A mobilização contra o projeto de lei uniu a Associação Empresarial de São José (Aemflo) e a Câmara de Dirigentes Lojistas (CDL) de São José, que encaminharam um ofício aos parlamentares catarinenses manifestando “profunda preocupação”. As entidades alertam que a medida trará impactos econômicos negativos sobre os setores produtivos do município, localizado na região metropolitana de Florianópolis, e no estado.

A Federação das Associações Empresariais de Santa Catarina (Facisc) alerta que a inclusão de mais um feriado no mês de novembro impacta “a competitividade das empresas e a organização das atividades econômicas”. Além dos prejuízos, a Facisc aponta um impedimento legal: a lei federal nº 9.093/1995 limita os estados a instituírem apenas um feriado estadual. Como Santa Catarina já celebra sua “data magna” em 11 de agosto, a criação de um segundo feriado careceria de respaldo jurídico.
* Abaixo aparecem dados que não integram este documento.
-- ==== Sys2Proof/Laws/BlocksSettle.lean ====
section
/-! SUPPORT. Everything the part starts by itself within an event keeps the blocks' invariant. -/

namespace Sys2Proof.Machine

/-! ### Reads and staging -/

theorem holder_changePage (page : Nat) (f : PageEntry → PageEntry) (j : Job) :
    holderOf { j with pages := if page = 0 then j.pages else j.pages.modify (page - 1) f } = holderOf j := rfl

theorem core_flagPage {s : State} (h : HoldersOk (core s)) (handle page : Nat) : core (flagPage handle page s) = core s :=
  core_changeJob_same h handle (fun j => holder_changePage page (fun p => { p with marked := true }) j)

theorem core_beginRead {s : State} (h : HoldersOk (core s)) (r : Reader) (handle page index : Nat) :
    core (beginRead r handle page index s).2 = core s := by
  simp only [beginRead]
  split
  · exact core_flagPage h _ _
  · exact core_enterOther rfl s

theorem programs_eraseOther {op : PortOp} (hop : programOf op = none) (ops : List PortOp) :
    (ops.erase op).filterMap programOf = ops.filterMap programOf := by
  induction ops with
  | nil => rfl
  | cons a rest ih =>
    rw [List.erase_cons]
    split
    · rename_i k
      rw [beq_iff_eq] at k
      rw [k, List.filterMap_cons_none hop]
    · cases k : programOf a <;> simp [k, ih]

/-- An operation that is no program leaves the port. -/
theorem core_eraseOp {op : PortOp} (hop : programOf op = none) (s : State) :
    core { s with smc := { s.smc with ops := s.smc.ops.erase op } } = core s := by
  simp only [core, programs_eraseOther hop]

/-- An operation that is no program starts. -/
theorem core_startOther {op : PortOp} (hop : programOf op = none) {s : State} (hfl : s.smc.inFlight = none) {f : PortFlight}
    (hff : flownOf f = none) :
    core { s with smc := { s.smc with
      ops := s.smc.ops.erase op, inFlight := some f, programming := s.smc.programming.map (programStarted op) } } = core s := by
  have hp : s.smc.programming.map (programStarted op) = s.smc.programming := by
    cases s.smc.programming with
    | none => rfl
    | some p =>
      cases op with
      | program h b second => cases hop
      | _ => rfl
  simp only [core, hp, programs_eraseOther hop, hfl]
  simp [hff]

theorem ok_endMarkedRead {s t : State} (h : CoreOk (core s)) (e : endMarkedRead s = some t) : CoreOk (core t) := by
  simp only [endMarkedRead] at e
  split at e
  · cases e
  · rename_i q block _
    have k : core { s with smc := { s.smc with ops := s.smc.ops.erase (.read q) } } = core s := core_eraseOp rfl s
    have k2 := (core_flagPage (s := { s with smc := { s.smc with ops := s.smc.ops.erase (.read q) } })
      (by rw [k]; exact h.toHoldersOk) q.handle q.page).trans k
    split at e
    · obtain rfl := Option.some.inj e
      rw [core_withPath, k2]
      exact h
    · obtain rfl := Option.some.inj e
      exact keeps_stallActive _ _ _ _ (by rw [k2]; exact h)

/-! ### JT -/

theorem ok_activate {d : Destination} {s t : State} (h : CoreOk (core s)) (e : activate d s = some t) : CoreOk (core t) := by
  simp only [activate] at e
  split at e
  · rename_i g rest ha hw
    split at e
    · rename_i j hj
      obtain rfl := Option.some.inj e
      have hh := handle_of_jobOf h.toHoldersOk hj
      have has := has_of_jobOf h.toHoldersOk hj
      obtain ⟨k, hk, hs, hd⟩ := h.waiting d g (by
        show g ∈ (queueOf s.jt d).waiting
        rw [hw]
        exact List.mem_cons_self ..)
      obtain rfl := hk.unique has
      have nd := h.nodup d
      rw [show (core s).queue d = queueOf s.jt d from rfl, hw, List.nodup_cons] at nd
      rw [core_moveJob, core_putQueue]
      refine h.moved (st := .active) has (by simp [Holder.live, hs]) rfl _ (fun x => ?_) (fun x y hy => ?_) fun x y hy => ?_
      · by_cases n : x = d
        · subst n
          rw [Function.update_self]
          exact nd.2
        · rw [Function.update_of_ne n]
          exact h.nodup x
      · left
        by_cases n : x = d
        · subst n
          rw [Function.update_self] at hy
          refine ⟨fun k => nd.1 (k ▸ hy), ?_⟩
          show y ∈ (queueOf s.jt x).waiting
          rw [hw]
          exact List.mem_cons_of_mem _ hy
        · rw [Function.update_of_ne n] at hy
          refine ⟨fun k => ?_, hy⟩
          obtain ⟨j', hj', _, hd'⟩ := h.waiting x y hy
          subst k
          rw [hj'.unique has] at hd'
          exact n (hd'.symm.trans hd)
      · by_cases n : x = d
        · subst n
          rw [Function.update_self] at hy
          exact .inr ⟨(Option.some.inj hy).symm, rfl, hd.symm⟩
        · rw [Function.update_of_ne n] at hy
          refine .inl ⟨fun k => ?_, hy⟩
          obtain ⟨j', hj', hs', _⟩ := h.active x y hy
          subst k
          rw [hj'.unique has, hs] at hs'
          cases hs'
    · cases e
  · cases e

theorem activeJob_spec {s : State} (h : CoreOk (core s)) {d : Destination} {j : Job} (hj : activeJob s d = some j) :
    (core s).Has j.handle (holderOf j) ∧ j.state = .active ∧ destinationOf j.kind = d := by
  unfold activeJob at hj
  obtain ⟨g, hg, hj⟩ := Option.bind_eq_some_iff.mp hj
  have has := has_self h.toHoldersOk hj
  have hh := handle_of_jobOf h.toHoldersOk hj
  obtain ⟨k, hk, hs, hd⟩ := h.active d g hg
  rw [← hh] at hk
  obtain rfl := hk.unique has
  exact ⟨has, hs, hd⟩

theorem leavePlace_active {j : Job} (hs : j.state = .active) (s : State) : leaveActive j s = leavePlace j s := by
  simp [leavePlace, hs]

theorem ok_drain {s t : State} (h : CoreOk (core s)) (e : drain s = some t) : CoreOk (core t) := by
  unfold drain at e
  split at e
  · cases e
  · rename_i j hj
    obtain ⟨has, hs, hd⟩ := activeJob_spec h hj
    split at e
    · cases e
    · split at e
      · obtain rfl := Option.some.inj e
        rw [leavePlace_active hs]
        exact ok_moveLeft h has (by simp [isLive, hs]) (st := .draining .ends) rfl rfl rfl
      · obtain rfl := Option.some.inj e
        exact keeps_closeJob _ _ _ h

theorem ok_failStaging {s t : State} (h : CoreOk (core s)) (e : failStaging s = some t) : CoreOk (core t) := by
  unfold failStaging at e
  split at e
  · split at e
    · obtain rfl := Option.some.inj e
      exact keeps_stallActive _ _ _ _ h
    · cases e
  · cases e

theorem ok_startStaging {s t : State} (h : CoreOk (core s)) (e : startStaging s = some t) : CoreOk (core t) := by
  simp only [startStaging] at e
  split at e
  · cases e
  · split at e
    · cases e
    · split at e
      · cases e
      · split at e
        · cases e
        · obtain rfl := Option.some.inj e
          rw [core_withPath, core_beginRead h.toHoldersOk]
          exact h

theorem ok_grantAttempt {s t : State} (h : CoreOk (core s)) (e : grantAttempt s = some t) : CoreOk (core t) := by
  unfold grantAttempt at e
  split at e
  · split at e
    · rename_i en _ _
      split at e
      · rename_i f j _ _
        simp only [attempt] at e
        split at e
        · cases e
        · split at e
          · obtain rfl := Option.some.inj e
            exact keeps_stallActive _ _ _ _ h
          · split at e
            · obtain rfl := Option.some.inj e
              simp only [grant]
              have k := core_updateAccount j.owner (reserve f.cost) s
              refine (core_changeJob_same ?_ en.handle (f := fun j => { j with nextSheet := en.index + 1, inFlight := j.inFlight + 1 })
                fun _ => rfl).symm ▸ ?_
              · rw [core_withPath, k]
                exact h.toHoldersOk
              · rw [core_withPath, k]
                exact h
            all_goals
              obtain rfl := Option.some.inj e
              exact keeps_stallActive _ _ _ _ h
      · cases e
    · cases e
  · cases e

theorem ok_startExport {s t : State} (h : CoreOk (core s)) (e : startExport s = some t) : CoreOk (core t) := by
  unfold startExport at e
  split at e
  · rename_i j hj _
    split at e
    · obtain rfl := Option.some.inj e
      exact keeps_closeJob _ _ _ h
    · rename_i page _
      have k := core_beginRead h.toHoldersOk .exporter j.handle page 1
      cases hb : (beginRead .exporter j.handle page 1 s).1 with
      | some b =>
        rw [show beginRead .exporter j.handle page 1 s = (some b, (beginRead .exporter j.handle page 1 s).2) from
          Prod.ext hb rfl] at e
        simp only [Option.some.injEq] at e
        subst e
        exact keeps_stallActive _ _ _ _ (by rw [k]; exact h)
      | none =>
        rw [show beginRead .exporter j.handle page 1 s = (none, (beginRead .exporter j.handle page 1 s).2) from
          Prod.ext hb rfl] at e
        simp only [Option.some.injEq] at e
        subst e
        exact Keeps.of_core (core_withJt (beginRead .exporter j.handle page 1 s).2 _ rfl rfl rfl) (by rw [k]; exact h)
  · cases e

/-! ### Scrub, bus and port -/

theorem ok_takeScrub {s t : State} (h : CoreOk (core s)) (e : takeScrub s = some t) : CoreOk (core t) := by
  unfold takeScrub at e
  split at e
  · rename_i x rest _ hl
    split at e
    · obtain rfl := Option.some.inj e
      rw [core_enterOther rfl]
      exact h.worked (b := x.block) (by
        show x.block ∈ s.se.list.map (·.block)
        rw [hl]
        exact List.mem_cons_self ..)
    · cases e
  · cases e

theorem ok_finishSanitize {s t : State} (h : CoreOk (core s)) (e : finishSanitize s = some t) : CoreOk (core t) := by
  unfold finishSanitize at e
  split at e
  · obtain rfl := Option.some.inj e
    rw [core_askPart, core_endSanitize]
    exact h
  · cases e

theorem keeps_startItem (item : WorkItem) : KeepsAll (startItem item) := by
  intro s
  cases item with
  | resync => exact Keeps.of_core rfl
  | auth i => exact Keeps.of_core rfl
  | writeBack i =>
    simp only [startItem]
    split
    · split
      · split
        · rename_i test t ht
          have : t = (draw16 s).2 := by rw [ht]
          rw [this]
          exact (Keeps.of_core (core_draw16 s)).trans (keeps_haltPart _ _)
        · rename_i nonce t ht
          have : t = (draw16 s).2 := by rw [ht]
          rw [this]
          exact Keeps.of_core ((core_withBus _ _).trans (core_draw16 s))
      · exact Keeps.rfl' s
    · exact Keeps.rfl' s

theorem ok_startBus {s t : State} (h : CoreOk (core s)) (e : startBus s = some t) : CoreOk (core t) := by
  unfold startBus at e
  split at e
  · split at e
    · cases e
    · obtain rfl := Option.some.inj e
      exact keeps_startItem _ _ h
  · cases e

theorem programs_erase {ops : List PortOp} {h b : Nat} {second : Bool} (hm : .program h b second ∈ ops)
    (hl : (ops.filterMap programOf).length ≤ 1) : (ops.erase (.program h b second)).filterMap programOf = [] := by
  have p := (List.perm_cons_erase hm).filterMap programOf
  rw [List.filterMap_cons_some (show programOf (.program h b second) = some (h, b) from rfl)] at p
  have := p.length_eq
  simp only [List.length_cons] at this
  exact List.eq_nil_of_length_eq_zero (by omega)

theorem ok_startPort {s t : State} (h : CoreOk (core s)) (e : startPort s = some t) : CoreOk (core t) := by
  simp only [startPort] at e
  split at e
  · cases e
  · rename_i hc
    have hfl : s.smc.inFlight = none := by
      cases k : s.smc.inFlight with
      | none => rfl
      | some f => simp [k] at hc
    split at e
    · cases e
    · rename_i op hop
      have hm : op ∈ s.smc.ops := by
        have pick : ∀ a b c : Option PortOp, (a.orElse fun _ => b.orElse fun _ => c) = some op → a = some op ∨ b = some op ∨ c = some op := by
          rintro (_ | a) (_ | b) c k
          · exact .inr (.inr k)
          · exact .inr (.inl k)
          · exact .inl k
          · exact .inl k
        rcases pick _ _ _ hop with k | k | k <;> exact (List.mem_filter.mp (List.mem_of_find?_eq_some k)).1
      split at e
      · cases e
      · rename_i f hf
        obtain rfl := Option.some.inj e
        cases op with
        | program g b second =>
          have hmem : (g, b) ∈ (core s).programs := List.mem_filterMap.mpr ⟨_, hm, rfl⟩
          have key := h.started hmem
          have hp := h.programs g b hmem
          have hprog : (s.smc.programming.map (programStarted (.program g b second))).map (fun p => (p.handle, p.block, p.phase))
              = some (g, b, .inFlight) := by
            cases k : s.smc.programming with
            | none => simp [core, k] at hp
            | some p =>
              simp only [core, k, Option.map_some, Option.some.injEq, Prod.mk.injEq] at hp
              simp [programStarted, hp.1, hp.2.1]
          simp only [flightOf, Option.some.injEq] at hf
          subst hf
          have : core { s with smc := { s.smc with
              ops := s.smc.ops.erase (.program g b second)
              inFlight := some (.program g b second (resolve s.smc.defects b))
              programming := s.smc.programming.map (programStarted (.program g b second)) } }
              = { core s with programs := [], flight := some (g, b), programming := some (g, b, .inFlight) } := by
            refine Core.ext rfl rfl rfl rfl rfl rfl rfl rfl hprog ?_ rfl rfl rfl rfl
            exact programs_erase hm h.single
          rw [this]
          exact key
        | read q =>
          simp only [flightOf, Option.map_eq_some_iff] at hf
          obtain ⟨_, _, rfl⟩ := hf
          exact Keeps.of_core (core_startOther (op := .read q) rfl hfl rfl) h
        | erase b =>
          simp only [flightOf, Option.some.injEq] at hf
          subst hf
          exact Keeps.of_core (core_startOther (op := .erase b) rfl hfl rfl) h
        | verify b =>
          simp only [flightOf, Option.some.injEq] at hf
          subst hf
          exact Keeps.of_core (core_startOther (op := .verify b) rfl hfl rfl) h

/-! ### The whole -/

theorem ok_orElse {a b : Option State} {P : State → Prop} (ha : ∀ {u}, a = some u → P u) (hb : ∀ {u}, b = some u → P u) {t : State}
    (e : (a <|> b) = some t) : P t := by
  cases a with
  | none => exact hb (by simpa using e)
  | some u => exact ha (by simpa using e)

theorem ok_nextAction {s t : State} (h : CoreOk (core s)) (e : nextAction s = some t) : CoreOk (core t) := by
  unfold nextAction at e
  split at e
  · cases e
  · exact ok_startBus h e
  · rename_i hp
    have hr : (core s).part = .running := hp
    have hq : (core s).part ≠ .halted := by rw [hr]; exact fun k => nomatch k
    exact ok_orElse (ok_endMarkedRead h) (ok_orElse (ok_moveImage h) (ok_orElse (ok_handOn h hq) (ok_orElse (ok_retryHeld h hr)
      (ok_orElse (ok_takeWaiting h) (ok_orElse (ok_activate h) (ok_orElse (ok_drain h) (ok_orElse (ok_activate h)
      (ok_orElse (ok_startExport h) (ok_orElse (ok_failStaging h) (ok_orElse (ok_startStaging h) (ok_orElse (ok_grantAttempt h)
      (ok_orElse (ok_takeScrub h) (ok_orElse (ok_finishSanitize h) (ok_orElse (ok_startBus h) (ok_startPort h)))))))))))))))  e

theorem keeps_settle : KeepsAll settle := by
  have key : ∀ n, KeepsAll (settleN n) := by
    intro n
    induction n with
    | zero => exact fun s => Keeps.rfl' s
    | succ n ih =>
      intro s h
      simp only [settleN]
      split
      · rename_i t ht
        exact ih t (ok_nextAction h ht)
      · exact h
  exact fun s => key _ s

end Sys2Proof.Machine
end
No mesmo sentido, o Conselho das Federações Empresariais (Cofem) — que reúne as federações da indústria (Fiesc), comércio (Fecomércio), agricultura (Faesc), transportes (Fetrancesc), micro e pequenas empresas (Fampesc), além da própria Facisc e da FCDL — solicitou que o governador Jorginho Mello reavalie a decisão. As lideranças do Cofem sustentam que o estado já possui seu calendário consolidado e que o momento exige foco na produtividade, e não na interrupção das atividades econômicas.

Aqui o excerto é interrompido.